Record set –
= = =

-- ==== Sys2Proof/Tests/Slice0.lean ====
section
/-!
SUPPORT. Our own tests: small facts from the manual's worked examples and tables, and for every statement with hypotheses concrete states and operands
that meet them, clause by clause (`witness_…`).
-/
namespace Sys2Proof.Tests
open Sys2Proof.Machine Sys2Proof.Claims

-- One proof after another: many kernel evaluations at once take a thread and its stack each.
set_option Elab.async false

/-! ### Hens -/

/-- Context 0 of hen 0 of cluster 0 of die 0, which is in bulk as after reset. -/
def x0 : CtxRef := ⟨⟨0, 0, 0⟩, 0⟩
/-- A context that is ready at word 100. -/
def c0 : Ctx := { entry := 0, tag := 0, epoch := 0, need := 1, fired := true, pc := 100, wait := .ready }
/-- A state in which fields have values. -/
def withFields (fs : List (Fld × List Nat × Nat)) (s : State) : State := fs.foldl (fun z p => z.wr p.1 p.2.1 p.2.2) s
/-- Hen 0 holds `h`. -/
def withHen (h : Hen) : State := ({} : State).setHen x0.hen h
/-- Entry 0 with window 4, need 1, code at word 100; then the word `w` there. -/
def codeAt (w : W32) : Sparse W32 := [(0, 0x04010064), (100, w)]
/-- The context `c` of the hen is about to run the word `w`. -/
def running (c : Ctx) (w : Nat) : State := withHen { imem := codeAt (BitVec.ofNat 32 w), ctxs := [(0, c)] }
/-- The word of opcode `o`. -/
def opw (o : Nat) : Nat := o * 2 ^ 26

theorem witness_HenLaneOperations :
    (∀ p ∈ laneRows2, Issues (running c0 (opw 1 + (aluTypes p.2.1).1.headD 0 * 256 + p.2.1)) x0 c0 (isAlu p.2.1))
    ∧ ∀ p ∈ laneRows1, Issues (running c0 (opw 1 + (aluTypes p.2.1).1.headD 0 * 256 + p.2.1)) x0 c0 (isAlu p.2.1) := by
  unfold Issues; decide +kernel

theorem witness_HenWordOperations :
    (∀ p ∈ bitRows, Issues (running c0 (opw 1 + (aluTypes p.2.1).1.headD 0 * 256 + p.2.1)) x0 c0 (isAlu p.2.1))
    ∧ (∀ p ∈ immRows, Issues (running c0 (opw p.2.1 + 63)) x0 c0 (isOp p.2.1))
    ∧ Issues (running c0 (opw 1 + 0x133)) x0 c0 (isAlu 0x33) ∧ ∀ o ∈ [0x06, 0x07, 0x08, 0x0A], Issues (running c0 (opw o)) x0 c0 (isOp o) := by
  unfold Issues; decide +kernel

theorem witness_HenFloatOperations :
    (∀ f ∈ [0x00, 0x01, 0x02, 0x03, 0x04, 0x10, 0x08, 0x09, 0x0A, 0x05, 0x06, 0x11], Issues (running c0 (opw 0x10 + 0x400 + f)) x0 c0 (isFpu f))
    ∧ Issues (running c0 (opw 0x11 + 0x600)) x0 c0 (isOp 0x11) ∧ Issues (running c0 (opw 0x12 + 0x46)) x0 c0 (isOp 0x12) := by
  unfold Issues; decide +kernel

theorem witness_RoundingKeeps : fp16 ∈ [fp32, bf16, fp16] ∧ 0x7BFF < 2 ^ fp16.width ∧ fp16.decode 0x7BFF = .fin false 2047 5 := by decide +kernel

theorem witness_HenSpecialValues : Issues (running c0 (opw 0x0B + 9)) x0 c0 (isOp 0x0B) ∧ Issues (running c0 (opw 0x0C + 7)) x0 c0 (isOp 0x0C) := by
  unfold Issues; decide +kernel

/-- The same context at word 100 with r0 = `a`. -/
def c1 (a : W64) : Ctx := { c0 with regs := [(0, a)] }

theorem witness_HenBranches :
    (∀ p ∈ branchRows, Issues (running c0 (opw p.2.1 + 65484)) x0 c0 (isOp p.2.1)) ∧ (48 : Int) = c0.pc + intOf 16 (65484 : Nat)
    ∧ (1023 : Int) = c0.pc + intOf 16 923 ∧ (c0.pc : Int) + intOf 16 65483 < 48 ∧ (1023 : Int) < c0.pc + intOf 16 924
    ∧ (∀ p ∈ branchRows, p.2.2 0 0 = true ∨ p.2.2 1 0 = true ∨ p.2.2 0 1 = true)
    ∧ ∀ p ∈ branchRows, p.1 x0 = .henBr x0 ∨ p.2.2 0 0 = false ∨ p.2.2 1 0 = false ∨ p.2.2 0 1 = false := by
  unfold Issues; decide +kernel

theorem witness_HenMemoryOperations :
    (∀ p ∈ loadRows ++ storeRows, Issues (running (c1 4194296) (opw p.2.1)) x0 (c1 4194296) (isOp p.2.1) ∧ 4194296 % p.2.2 = 0 ∧ 4194296 < 4194304)
    ∧ (∀ p ∈ loadRows ++ storeRows, Issues (running (c1 4194304) (opw p.2.1)) x0 (c1 4194304) (isOp p.2.1))
    ∧ (1 : Nat) % 8 ≠ 0 := by
  unfold Issues; decide +kernel

theorem witness_HenFaultPath : c0.pc ≠ 1023 ∧ Sparse.sorted ({} : State).regs = true := by decide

= = =

Work task – Count the lines above holding "that". Give only the number.

Task result – 2